# another carved bowl



## Twig Man (Oct 14, 2012)

This is a bowl that I made with my adze and gouges


----------



## NYWoodturner (Oct 14, 2012)

Nice bowl ! Is that what would be considered a dough raising bowl?

On another note - just curious how that hophorn beam is holding up under use?
Scott


----------



## Twig Man (Oct 14, 2012)

NYWoodturner said:


> Nice bowl ! Is that what would be considered a dough raising bowl?
> 
> On another note - just curious how that hophorn beam is holding up under use?
> Scott



It would be considered a dough bowl and the mallet is working great!!


----------



## Kenbo (Oct 14, 2012)

Another gorgeous piece my man.
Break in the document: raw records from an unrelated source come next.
-- ==== Sys2Proof/Laws/EffRequests.lean ====
section
/-! SUPPORT. What each function of Machine/Requests.lean may change (see Laws/Effect.lean): its mask of fields, canonical memories, one-way fuses. -/
set_option linter.all false
namespace Sys2Proof.Machine

theorem State.submitNumber_eff (s : Sys2Proof.Machine.State) (req : Sys2Proof.Requester) (idx : ℕ) (sub : ℕ) (v : ℕ) {cM : Nat} {sB : State} (hB : Eff cM sB s) (hM : Within 35184372088778 cM) :
    Eff cM sB (State.submitNumber s req idx sub v) := by
  refine Eff.call hB ?_ hM; clear hB hM
  unfold State.submitNumber
  repeat' first
    | with_reducible exact Eff.refl _ _
    | with_reducible assumption
    | ((with_reducible refine Within.intro ?_); rfl)
    | intro _
    | (extract_lets +onlyGivenNames x; refine Eff.step (c := 35184372088778) (s := s) x ?_ (fun hx => ?_) <;> [(unfold x; clear x); (clear_value x; revert x; intro _ _)])
    | (extract_lets +onlyGivenNames x; refine Eff.step (c := 35184372088778) (s := s) x.2 ?_ (fun hx => ?_) <;> [(unfold x; clear x); (clear_value x; revert x; intro _ _)])
    | (extract_lets +onlyGivenNames y; clear_value y; revert y; intro _)
    | with_reducible apply State.submit_eff
    | with_reducible refine Eff.each ?_ ?_
    | with_reducible refine Eff.foldl ?_ ?_
    | with_reducible refine Eff.foldl_snd ?_ ?_
    | with_reducible refine Eff.foldl_fst ?_ ?_
    | refine Eff.of_snd ?_ (by with_reducible assumption)
    | with_reducible apply Eff.Outcome.ite
    | with_reducible apply Eff.Opt.ite
    | with_reducible apply Eff.Opt.some
    | with_reducible exact Eff.Opt.none
    | with_reducible apply Eff.ite
    | with_reducible apply Eff.ite_snd
    | dsimp only
    | split
    | ((simp only [Eff.mk_iff]); refine EffMk.lit ?_ rfl rfl rfl rfl)

theorem State.submitWith_eff (s : Sys2Proof.Machine.State) (req : Sys2Proof.Requester) (idx : ℕ) (sub : ℕ) (v : ℕ) (x : WriteExtra) {cM : Nat} {sB : State} (hB : Eff cM sB s) (hM : Within 35184372088778 cM) :
    Eff cM sB (State.submitWith s req idx sub v x) := by
  refine Eff.call hB ?_ hM; clear hB hM
  unfold State.submitWith
  repeat' first
    | with_reducible exact Eff.refl _ _
    | with_reducible assumption
    | ((with_reducible refine Within.intro ?_); rfl)
    | intro _
    | (extract_lets +onlyGivenNames x; refine Eff.step (c := 35184372088778) (s := s) x ?_ (fun hx => ?_) <;> [(unfold x; clear x); (clear_value x; revert x; intro _ _)])
    | (extract_lets +onlyGivenNames x; refine Eff.step (c := 35184372088778) (s := s) x.2 ?_ (fun hx => ?_) <;> [(unfold x; clear x); (clear_value x; revert x; intro _ _)])
    | (extract_lets +onlyGivenNames y; clear_value y; revert y; intro _)
    | with_reducible apply State.takeRequest_eff
    | with_reducible apply State.settleRequests_eff
    | with_reducible apply State.serve_eff
    | with_reducible refine Eff.each ?_ ?_
    | with_reducible refine Eff.foldl ?_ ?_
    | with_reducible refine Eff.foldl_snd ?_ ?_
    | with_reducible refine Eff.foldl_fst ?_ ?_
    | refine Eff.of_snd ?_ (by with_reducible assumption)
    | with_reducible apply Eff.Outcome.ite
    | with_reducible apply Eff.Opt.ite
    | with_reducible apply Eff.Opt.some
    | with_reducible exact Eff.Opt.none
    | with_reducible apply Eff.ite
    | with_reducible apply Eff.ite_snd
    | dsimp only
    | split
    | ((simp only [Eff.mk_iff]); refine EffMk.lit ?_ rfl rfl rfl rfl)

theorem execRecoveryImageWrite_eff (data : List Sys2Proof.Byte) (s : Sys2Proof.Machine.State) :
    Eff.Outcome 35184372088778 s (execRecoveryImageWrite data s) := by
  unfold execRecoveryImageWrite
  repeat' first
    | with_reducible exact Eff.refl _ _
    | with_reducible assumption
    | ((with_reducible refine Within.intro ?_); rfl)
    | intro _
    | (extract_lets +onlyGivenNames x; refine Eff.step (c := 35184372088778) (s := s) x ?_ (fun hx => ?_) <;> [(unfold x; clear x); (clear_value x; revert x; intro _ _)])
    | (extract_lets +onlyGivenNames x; refine Eff.step (c := 35184372088778) (s := s) x.2 ?_ (fun hx => ?_) <;> [(unfold x; clear x); (clear_value x; revert x; intro _ _)])
    | (extract_lets +onlyGivenNames y; clear_value y; revert y; intro _)
    | refine Eff.Outcome.next ?_
    | with_reducible apply State.submit_eff
    | with_reducible refine Eff.each ?_ ?_
    | with_reducible refine Eff.foldl ?_ ?_
    | with_reducible refine Eff.foldl_snd ?_ ?_
    | with_reducible refine Eff.foldl_fst ?_ ?_
    | refine Eff.of_snd ?_ (by with_reducible assumption)
    | with_reducible apply Eff.Outcome.ite
    | with_reducible apply Eff.Opt.ite
    | with_reducible apply Eff.Opt.some
    | with_reducible exact Eff.Opt.none
    | with_reducible apply Eff.ite
    | with_reducible apply Eff.ite_snd
    | dsimp only
    | split
    | ((simp only [Eff.mk_iff]); refine EffMk.lit ?_ rfl rfl rfl rfl)

theorem execRecoveryRingWrite_eff (data : List Sys2Proof.Byte) (s : Sys2Proof.Machine.State) :
    Eff.Outcome 35184372088778 s (execRecoveryRingWrite data s) := by
  unfold execRecoveryRingWrite
  repeat' first
    | with_reducible exact Eff.refl _ _
    | with_reducible assumption
    | ((with_reducible refine Within.intro ?_); rfl)
    | intro _
    | (extract_lets +onlyGivenNames x; refine Eff.step (c := 35184372088778) (s := s) x ?_ (fun hx => ?_) <;> [(unfold x; clear x); (clear_value x; revert x; intro _ _)])
    | (extract_lets +onlyGivenNames x; refine Eff.step (c := 35184372088778) (s := s) x.2 ?_ (fun hx => ?_) <;> [(unfold x; clear x); (clear_value x; revert x; intro _ _)])
    | (extract_lets +onlyGivenNames y; clear_value y; revert y; intro _)
    | refine Eff.Outcome.next ?_
    | with_reducible apply State.submit_eff
    | with_reducible refine Eff.each ?_ ?_
    | with_reducible refine Eff.foldl ?_ ?_
    | with_reducible refine Eff.foldl_snd ?_ ?_
    | with_reducible refine Eff.foldl_fst ?_ ?_
    | refine Eff.of_snd ?_ (by with_reducible assumption)
    | with_reducible apply Eff.Outcome.ite
    | with_reducible apply Eff.Opt.ite
    | with_reducible apply Eff.Opt.some
    | with_reducible exact Eff.Opt.none
    | with_reducible apply Eff.ite
    | with_reducible apply Eff.ite_snd
    | dsimp only
    | split
    | ((simp only [Eff.mk_iff]); refine EffMk.lit ?_ rfl rfl rfl rfl)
Just gorgeous.


----------



## NYWoodturner (Oct 14, 2012)

Twig Man said:


> NYWoodturner said:
> 
> 
> > Nice bowl ! Is that what would be considered a dough raising bowl?
> ...



I found another piece of that in my shop while I was rummaging through... rather cataloging my stock. It is a half round that is about 5" wide and about 24" long. If your interested let me know and I will get some real measurements and some pics.


----------



## Twig Man (Oct 14, 2012)

NYWoodturner said:


> Twig Man said:
> 
> 
> > NYWoodturner said:
> ...



I am good, hope this mallet last a while LOL


----------